● Work task
Filter the data below, keeping only lines that contain "what".

● Listed records
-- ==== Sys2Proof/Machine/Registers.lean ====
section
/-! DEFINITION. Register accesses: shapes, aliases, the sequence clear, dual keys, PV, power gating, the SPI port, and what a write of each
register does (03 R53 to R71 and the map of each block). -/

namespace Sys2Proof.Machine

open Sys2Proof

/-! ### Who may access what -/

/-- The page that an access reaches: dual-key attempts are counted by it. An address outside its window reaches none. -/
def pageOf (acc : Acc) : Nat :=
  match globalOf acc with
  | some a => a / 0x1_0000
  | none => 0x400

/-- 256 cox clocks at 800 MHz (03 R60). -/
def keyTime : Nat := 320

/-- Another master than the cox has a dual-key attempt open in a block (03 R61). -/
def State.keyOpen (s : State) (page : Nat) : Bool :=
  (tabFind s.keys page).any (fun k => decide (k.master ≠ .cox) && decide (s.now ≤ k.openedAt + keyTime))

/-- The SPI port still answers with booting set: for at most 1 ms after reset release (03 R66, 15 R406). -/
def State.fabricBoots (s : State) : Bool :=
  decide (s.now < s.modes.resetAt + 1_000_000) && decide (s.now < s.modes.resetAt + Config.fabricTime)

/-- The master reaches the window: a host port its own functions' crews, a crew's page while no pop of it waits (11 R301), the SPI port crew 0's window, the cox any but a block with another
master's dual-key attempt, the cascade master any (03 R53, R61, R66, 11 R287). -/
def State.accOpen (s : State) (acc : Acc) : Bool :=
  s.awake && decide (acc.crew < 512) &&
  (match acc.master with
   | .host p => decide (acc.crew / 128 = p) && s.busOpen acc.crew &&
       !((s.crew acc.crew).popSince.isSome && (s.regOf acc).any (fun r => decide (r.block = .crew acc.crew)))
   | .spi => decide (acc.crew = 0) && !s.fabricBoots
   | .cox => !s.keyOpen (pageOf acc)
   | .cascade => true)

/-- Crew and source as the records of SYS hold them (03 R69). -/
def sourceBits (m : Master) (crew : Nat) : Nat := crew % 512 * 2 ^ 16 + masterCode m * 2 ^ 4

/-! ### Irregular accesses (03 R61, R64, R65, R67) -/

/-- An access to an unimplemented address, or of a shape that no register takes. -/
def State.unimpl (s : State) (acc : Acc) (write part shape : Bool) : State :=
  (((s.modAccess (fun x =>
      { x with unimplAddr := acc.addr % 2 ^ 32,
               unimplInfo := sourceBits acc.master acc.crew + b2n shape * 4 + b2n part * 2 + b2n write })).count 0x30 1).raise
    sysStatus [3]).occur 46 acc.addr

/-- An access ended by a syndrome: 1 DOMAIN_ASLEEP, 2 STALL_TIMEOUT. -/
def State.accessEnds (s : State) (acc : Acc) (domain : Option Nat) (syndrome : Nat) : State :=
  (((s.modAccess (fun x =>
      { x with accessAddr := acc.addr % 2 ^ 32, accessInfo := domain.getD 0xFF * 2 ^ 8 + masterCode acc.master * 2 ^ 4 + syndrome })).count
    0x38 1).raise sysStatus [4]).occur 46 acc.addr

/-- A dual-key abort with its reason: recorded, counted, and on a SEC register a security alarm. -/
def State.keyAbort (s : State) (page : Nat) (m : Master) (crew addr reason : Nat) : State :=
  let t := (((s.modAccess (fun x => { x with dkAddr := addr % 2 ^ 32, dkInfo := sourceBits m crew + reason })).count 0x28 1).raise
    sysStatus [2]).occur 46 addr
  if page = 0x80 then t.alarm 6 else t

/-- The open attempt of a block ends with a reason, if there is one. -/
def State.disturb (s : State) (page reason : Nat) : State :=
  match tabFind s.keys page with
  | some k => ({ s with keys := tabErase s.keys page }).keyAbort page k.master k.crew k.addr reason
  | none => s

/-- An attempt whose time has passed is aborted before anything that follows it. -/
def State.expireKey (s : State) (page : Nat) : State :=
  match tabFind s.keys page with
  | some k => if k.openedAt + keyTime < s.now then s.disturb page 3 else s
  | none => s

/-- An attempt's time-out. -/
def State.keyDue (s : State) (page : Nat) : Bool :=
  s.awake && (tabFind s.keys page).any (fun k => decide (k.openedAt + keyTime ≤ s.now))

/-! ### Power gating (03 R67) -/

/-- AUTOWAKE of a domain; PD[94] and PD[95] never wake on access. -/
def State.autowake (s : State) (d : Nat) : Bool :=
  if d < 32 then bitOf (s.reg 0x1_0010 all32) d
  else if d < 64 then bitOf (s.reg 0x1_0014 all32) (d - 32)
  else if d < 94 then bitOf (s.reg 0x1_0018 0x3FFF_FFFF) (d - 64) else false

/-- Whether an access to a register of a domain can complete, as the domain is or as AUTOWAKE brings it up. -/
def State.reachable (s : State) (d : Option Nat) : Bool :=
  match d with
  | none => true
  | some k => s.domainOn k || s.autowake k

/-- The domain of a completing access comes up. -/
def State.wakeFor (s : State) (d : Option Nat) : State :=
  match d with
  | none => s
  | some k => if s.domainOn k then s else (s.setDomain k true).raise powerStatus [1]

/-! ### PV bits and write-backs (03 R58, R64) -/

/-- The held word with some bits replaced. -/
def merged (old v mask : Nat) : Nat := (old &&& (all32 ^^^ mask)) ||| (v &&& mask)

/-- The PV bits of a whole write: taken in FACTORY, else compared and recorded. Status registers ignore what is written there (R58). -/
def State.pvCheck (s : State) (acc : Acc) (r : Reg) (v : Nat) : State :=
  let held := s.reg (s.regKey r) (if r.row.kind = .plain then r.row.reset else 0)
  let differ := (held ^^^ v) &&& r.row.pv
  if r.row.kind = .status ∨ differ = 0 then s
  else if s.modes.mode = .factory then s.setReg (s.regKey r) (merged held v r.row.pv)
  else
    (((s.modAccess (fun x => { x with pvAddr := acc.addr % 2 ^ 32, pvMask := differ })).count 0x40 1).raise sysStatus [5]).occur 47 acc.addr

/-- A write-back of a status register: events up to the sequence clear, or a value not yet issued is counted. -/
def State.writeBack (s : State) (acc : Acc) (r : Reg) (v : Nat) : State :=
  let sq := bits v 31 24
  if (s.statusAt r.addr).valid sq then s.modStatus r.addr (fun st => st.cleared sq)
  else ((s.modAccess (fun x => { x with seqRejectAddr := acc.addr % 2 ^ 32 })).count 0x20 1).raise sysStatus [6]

...

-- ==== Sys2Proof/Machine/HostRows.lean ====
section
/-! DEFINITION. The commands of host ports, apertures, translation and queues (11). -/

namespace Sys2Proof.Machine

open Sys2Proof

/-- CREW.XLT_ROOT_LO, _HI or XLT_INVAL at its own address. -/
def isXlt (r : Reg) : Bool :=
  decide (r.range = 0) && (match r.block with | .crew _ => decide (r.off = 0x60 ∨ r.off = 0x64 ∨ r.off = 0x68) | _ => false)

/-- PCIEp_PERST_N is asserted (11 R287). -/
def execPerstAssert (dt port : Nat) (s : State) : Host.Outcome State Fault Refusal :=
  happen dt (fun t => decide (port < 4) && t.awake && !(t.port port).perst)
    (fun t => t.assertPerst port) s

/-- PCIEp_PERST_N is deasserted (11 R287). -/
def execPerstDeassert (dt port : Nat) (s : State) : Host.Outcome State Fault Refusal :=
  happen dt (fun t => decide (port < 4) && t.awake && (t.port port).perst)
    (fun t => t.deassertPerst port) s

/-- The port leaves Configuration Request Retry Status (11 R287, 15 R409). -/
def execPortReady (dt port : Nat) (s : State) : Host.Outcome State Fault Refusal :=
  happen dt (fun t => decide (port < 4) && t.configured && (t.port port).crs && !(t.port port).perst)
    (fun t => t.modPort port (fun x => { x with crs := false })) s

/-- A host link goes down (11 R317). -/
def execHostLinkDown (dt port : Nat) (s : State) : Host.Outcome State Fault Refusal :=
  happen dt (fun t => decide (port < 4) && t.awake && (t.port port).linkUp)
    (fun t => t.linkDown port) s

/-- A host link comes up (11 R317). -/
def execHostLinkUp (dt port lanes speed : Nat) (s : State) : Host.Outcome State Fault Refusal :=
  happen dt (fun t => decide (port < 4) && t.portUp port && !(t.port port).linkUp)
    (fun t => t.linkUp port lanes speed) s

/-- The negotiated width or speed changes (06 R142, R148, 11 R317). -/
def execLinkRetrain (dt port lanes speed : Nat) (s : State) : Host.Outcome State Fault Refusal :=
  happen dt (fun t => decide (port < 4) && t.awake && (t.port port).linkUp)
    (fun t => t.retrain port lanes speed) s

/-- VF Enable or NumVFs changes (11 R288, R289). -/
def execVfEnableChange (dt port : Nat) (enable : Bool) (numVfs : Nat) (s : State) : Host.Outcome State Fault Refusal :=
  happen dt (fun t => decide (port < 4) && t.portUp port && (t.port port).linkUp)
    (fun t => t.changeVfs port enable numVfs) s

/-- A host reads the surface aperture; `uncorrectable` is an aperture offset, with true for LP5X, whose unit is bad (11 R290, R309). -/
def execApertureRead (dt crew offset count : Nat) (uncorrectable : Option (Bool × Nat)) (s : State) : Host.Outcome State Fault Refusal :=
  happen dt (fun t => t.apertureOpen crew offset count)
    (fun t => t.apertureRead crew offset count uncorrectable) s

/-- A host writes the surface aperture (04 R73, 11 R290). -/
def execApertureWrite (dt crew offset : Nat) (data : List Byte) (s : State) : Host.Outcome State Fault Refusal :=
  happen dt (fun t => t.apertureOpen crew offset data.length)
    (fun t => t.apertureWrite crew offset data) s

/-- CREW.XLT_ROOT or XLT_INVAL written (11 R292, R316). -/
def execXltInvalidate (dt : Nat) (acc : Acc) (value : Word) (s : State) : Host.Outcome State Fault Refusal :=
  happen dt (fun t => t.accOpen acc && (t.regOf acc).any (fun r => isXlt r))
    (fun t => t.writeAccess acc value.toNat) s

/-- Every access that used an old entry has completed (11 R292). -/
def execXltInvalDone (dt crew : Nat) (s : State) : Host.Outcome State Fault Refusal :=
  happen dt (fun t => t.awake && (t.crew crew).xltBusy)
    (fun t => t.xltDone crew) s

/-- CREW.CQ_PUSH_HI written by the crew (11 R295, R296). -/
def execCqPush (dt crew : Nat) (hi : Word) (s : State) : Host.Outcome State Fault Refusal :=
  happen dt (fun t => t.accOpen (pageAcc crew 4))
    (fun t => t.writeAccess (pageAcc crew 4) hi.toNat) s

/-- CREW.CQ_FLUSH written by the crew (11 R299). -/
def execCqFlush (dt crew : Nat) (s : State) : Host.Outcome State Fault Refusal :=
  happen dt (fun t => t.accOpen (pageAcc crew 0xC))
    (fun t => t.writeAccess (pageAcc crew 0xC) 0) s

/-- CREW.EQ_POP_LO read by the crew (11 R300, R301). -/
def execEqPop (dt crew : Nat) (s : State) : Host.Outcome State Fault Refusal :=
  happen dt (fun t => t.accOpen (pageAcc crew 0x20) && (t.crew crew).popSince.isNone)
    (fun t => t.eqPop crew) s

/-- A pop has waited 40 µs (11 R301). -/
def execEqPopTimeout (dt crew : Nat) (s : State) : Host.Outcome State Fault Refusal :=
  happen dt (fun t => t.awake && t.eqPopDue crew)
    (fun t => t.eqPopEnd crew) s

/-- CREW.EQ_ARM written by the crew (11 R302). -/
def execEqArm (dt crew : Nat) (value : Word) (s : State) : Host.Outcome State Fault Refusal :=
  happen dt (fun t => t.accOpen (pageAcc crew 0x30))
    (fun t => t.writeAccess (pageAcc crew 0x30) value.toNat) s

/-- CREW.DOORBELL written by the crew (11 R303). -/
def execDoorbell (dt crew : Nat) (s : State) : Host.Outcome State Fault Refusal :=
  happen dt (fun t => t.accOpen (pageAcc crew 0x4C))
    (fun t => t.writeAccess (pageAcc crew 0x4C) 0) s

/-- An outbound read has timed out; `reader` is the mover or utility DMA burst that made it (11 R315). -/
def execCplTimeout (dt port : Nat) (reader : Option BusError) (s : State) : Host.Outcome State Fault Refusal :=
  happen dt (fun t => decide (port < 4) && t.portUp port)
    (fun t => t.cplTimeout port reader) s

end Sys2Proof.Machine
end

==

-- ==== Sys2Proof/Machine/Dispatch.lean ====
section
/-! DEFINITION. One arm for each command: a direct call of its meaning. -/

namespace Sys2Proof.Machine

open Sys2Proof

● Task solution
/-! DEFINITION. Register accesses: shapes, aliases, the sequence clear, dual keys, PV, power gating, the SPI port, and what a write of each
/-! ### Who may access what -/
/-- The PV bits of a whole write: taken in FACTORY, else compared and recorded. Status registers ignore what is written there (R58). -/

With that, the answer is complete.